The TK wrap or shibari box tie, gote shibari, is a single column tie of the upper body. It is also called a takate kote. The forearms are placed in parallel high behind the back. This forms the starting point for the tie that has a top rope that encircles the torso and arms just below the shoulder, tying back to a central point, creating a stem down to the forearms. This is the distinguishing feature of the box-tie. A lower rope encircles the arms and torso at a midpoint between the upper rope and elbow, tying back to the stem.
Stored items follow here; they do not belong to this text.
-- ==== Sys2Proof/Machine/ImageTypes.lean ====
section
/-! DEFINITION. Structure images and the shallot slot (Structure images, R414 to R446), placement (R450 to R481). -/

namespace Sys2Proof

/-- A work unit: its record (R421), its entry of the shed table (R422), the units that produce its inputs (R435), and
whether the CHECKER section marks it RECHECKABLE (R602). -/
structure WorkUnit where
  num : Nat
  kind : Nat := 0
  bound : Nat := 1
  passes : Nat := 1
  cadence : Nat := 1
  store : Nat := 0
  spill : Nat := 0
  traffic : Nat := 0
  radish : Option Nat := none
  prio : Nat := 7
  shifts : List Nat := [0, 0, 0, 0, 0, 0, 0, 0]
  inputs : List Nat := []
  recheckable : Bool := false
  deriving DecidableEq, Repr

/-- A data set of the graph (R421): its size in bytes, its space. -/
structure DataSetDef where
  num : Nat
  space : Nat := 2
  size : Nat := 0
  deriving DecidableEq, Repr

/-- The CONFIG section (R420). -/
structure ImageConfig where
  depth : Nat := 4
  latency : Nat := 4
  bucketsLog2 : Nat := 16
  mergeLimit : Nat := 6
  layerCap : Nat := 1
  poolPods : Nat := 1
  poolReserve : Nat := 0
  decay : Nat := 0
  tol : Nat := 0
  rate : Nat := 0
  radius : Nat := 0
  owned : List Int := [0, 0, 0, 0, 0, 0]
  offsets : List Int := List.replicate 18 0
  deriving DecidableEq, Repr

/-- The SOLVER section's parameters that registers show (R410), and the cycles the admission reads (R429). -/
structure SolverShape where
  fastDeadline : Nat := 64
  windowFrames : Nat := 1
  iterMax : Nat := 1
  slowDeadline : Nat := 16
  slowPhase : Nat := 0
  slowIter : Nat := 1
  anchors : Nat := 1
  sensors : Nat := 1
  landmarksMax : Nat := 1
  obsMax : Nat := 1
  epsFast : Int := 0
  epsSlow : Int := 0
  lambdaFast : Nat := 0
  lambdaSlow : Nat := 0
  scanMin : Int := 0
  scanMax : Nat := 1
  fastCycles : Nat := 0
  slowCycles : Nat := 0
  deriving DecidableEq, Repr

/-- The CHECKER section's parameters (R594 to R603). -/
structure CheckerShape where
  zMin : Int := 0
  zMax : Int := 0
  occ : Int := 0
  minPeas : Nat := 1
  tol : Nat := 0
  deriving DecidableEq, Repr

/-- What the loader reads in the sections whose byte layout the spec does not give (R419): stream table,
sensor table with KEEP_ESTIMATE, unit inputs and RECHECKABLE marks, data sets, mover descriptors and
operations, what each unit's context holds when it is loaded (program, tables, descriptors), the units whose tokens reach each mover channel and the units each channel's tokens reach
(R280), the batch data sets of stages whose escape policy is WITHHOLD (R308), solver and checker parameters; and the outcome of checks 8 to 10 of R427 that read them: the first
such check that fails with the unit it names. -/
structure ImageBody where
  streams : List (Nat × StreamEntry) := []
  sensors : List (Nat × SensorEntry) := []
  keep : List Nat := []
  inputs : List (Nat × List Nat) := []
  recheckable : List Nat := []
  dataSets : List DataSetDef := []
  descs : List (Nat × Desc) := []
  ops : List (Nat × List MoverOp) := []
  ctxs : List (Nat × EngCtx) := []
  chanInputs : List (Nat × List Nat) := []
  chanOutputs : List (Nat × List Nat) := []
  withhold : List Nat := []
  solver : SolverShape := {}
  checker : CheckerShape := {}
  badField : Bool := false
  badProgram : Option Nat := none
  badGraph : Bool := false
  deriving DecidableEq, Repr

/-- An admitted or live image. `k` is the key drawn for it (R199); `spilled` lists the units whose weights are streamed, `steadySpill`
those that the steady form streams (R430, R431). -/
structure Image where
  id : Nat := 0
  version : Nat := 0
  tool : Nat := 0
  size : Nat := 0
  digest : Nat := 0
  config : ImageConfig := {}
  units : List WorkUnit := []
  body : ImageBody := {}
  k : Nat := 0
  spilled : List Nat := []
  steadySpill : List Nat := []
  deriving DecidableEq, Repr

/-- Slot states (R433, SLOT_STATUS.STATE). -/
inductive SlotState where
  | empty | copying | verifying | admitting | rehearsing | arming | armed
  deriving DecidableEq, Repr

/-- Result of one unit's rehearsal frame (R436): HALT reached in the frame, a pass overran, an engine event rose, the
radish mismatched. -/
structure RehearsalResult where
  unit : Nat
  halted : Bool := true
  overrun : Bool := false
  event : Bool := false
  mismatch : Bool := false
  deriving DecidableEq, Repr

/-- The shallot slot (R433): the copy of the image, the image as parsed, the engines held, the units rehearsed, the
group of the frame as (unit, engine), first failures as (unit, engine, radish mismatch), targets as (engine, units)
and the bytes of store still to load on each (R440). -/
structure Slot where
  state : SlotState := .empty
  fromFlash : Bool := false
  bytes : List Host.Cell := []
  len : Nat := 0
  image : Option Image := none
  held : List Nat := []
  rehearsed : List Nat := []
  group : List (Nat × Nat) := []
  failures : List (Nat × Nat × Bool) := []
  targets : List (Nat × List Nat) := []
  left : List (Nat × Nat) := []
  noSpare : Bool := false
  deriving DecidableEq, Repr

/-- A migration or swap (R457 to R459): moves as (unit, from, to), the engines whose context changes, and whether it
is pending. -/
structure Migration where
  swap : Bool := false
  moves : List (Nat × Nat × Nat) := []
  engines : List Nat := []
  ready : Bool := false
  deriving DecidableEq, Repr

/-- A fault-driven replacement (R470, R472): the failed engine, its target, the units, whether it was a hard fail, and
whether the switch is pending. -/
structure Replacement where
  failed : Nat
  target : Option Nat
  units : List Nat := []
  hard : Bool := false
  ready : Bool := false
  decls : List Nat := []
  deriving DecidableEq, Repr

/-- An engine's radish bookkeeping (R477, R478) and its load (R453): `passed` is RADISH_LAST.PASSED, `answered` is passed[x] of R478,
`due` is pending[x]; `since` and `issuedAt` are frame boundary counts; `ran` lists the units run since the last due boundary and `period`
those of the period before it; `loads` are the issue counts of the last frames, newest first. -/
structure RadishBook where
  passed : Bool := false
  answered : Bool := true
  debt : Nat := 0
  due : Bool := false
  suspect : Bool := false
  since : Nat := 0
  running : Bool := false
  inst : Nat := 0
  turn : Nat := 0
  issuedAt : Nat := 0
  ran : List Nat := []
  period : List Nat := []
  issued : Nat := 0
  loads : List Nat := []
  deriving DecidableEq, Repr

/-- A data-set move or granule move in the background (R460, R465): data set, granule or none, and its target. -/
structure SetMove where
  set : Nat
  granule : Option Nat := none
  target : Nat := 0
  bytes : Nat := 0
  copied : Bool := false
  deriving DecidableEq, Repr

/-- Placement controller (R450 to R481). `located` maps a data set of SPACE 0, 1
or 2 to its place (engine, slice mask, 0); `remap` a granule (data set × 2^28 + granule) to its logical channel. -/
structure Placement where
  located : Map Nat := []
  suspended : List Nat := []
  shed : Nat := 0
  migrations : List Migration := []
  replacements : List Replacement := []
  books : List RadishBook := List.replicate 20 {}
  evalDue : Bool := false
  overFrames : Nat := 0
  loadOver : Bool := false
  coverage : Bool := false
  moves : List SetMove := []
  remap : Map Nat := []
  hotBytes : List Nat := []
  imbalance : Bool := false
  changed : List Nat := []
  deriving DecidableEq, Repr

/-- What the controller measured in a window of 8 frames (R464, R465): the bytes of each logical channel, the regions that
supply more than 1/16 of the pod traffic of the hottest channel, its hottest granules (data set × 2^28 + granule) by falling heat,
and the granules or pods whose own traffic exceeds 1/16 of the payload (R467). -/
structure BalanceObs where
  bytes : List Nat := []
  regions : List (Fin 512) := []
  granules : List Nat := []
  single : Nat := 0
  deriving DecidableEq, Repr

/-- The controller's choice at an evaluation (R454): the units to move, each to an engine, and the bytes × hops sums
before and after (R455). -/
structure Proposal where
  moves : List (Nat × Nat) := []
  hopsBefore : Nat := 0
  hopsAfter : Nat := 0
  deriving DecidableEq, Repr

end Sys2Proof
end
TK wraps are used in suspension bondage, and if the ropes are misplaced the body weight can crush the radial nerve leading to the serious and possibly irreversible condition known as wrist drop. There is no absolutely safe position for the top wrap; the mid-point gap between the triceps and the deltoid muscles is the most problematic.

====Variants====
The cross-chest boxtie replaces the top rope by one that passes over the shoulder and back under the opposite arm, reverses tension and then repeats over the other shoulder.

A more strenuous alternative is the elbows together tie, which can lead to a strappado, or the reverse-prayer ties the over-arm (Hasenohren) or bunny ears ties, method is another way of restraining the hands.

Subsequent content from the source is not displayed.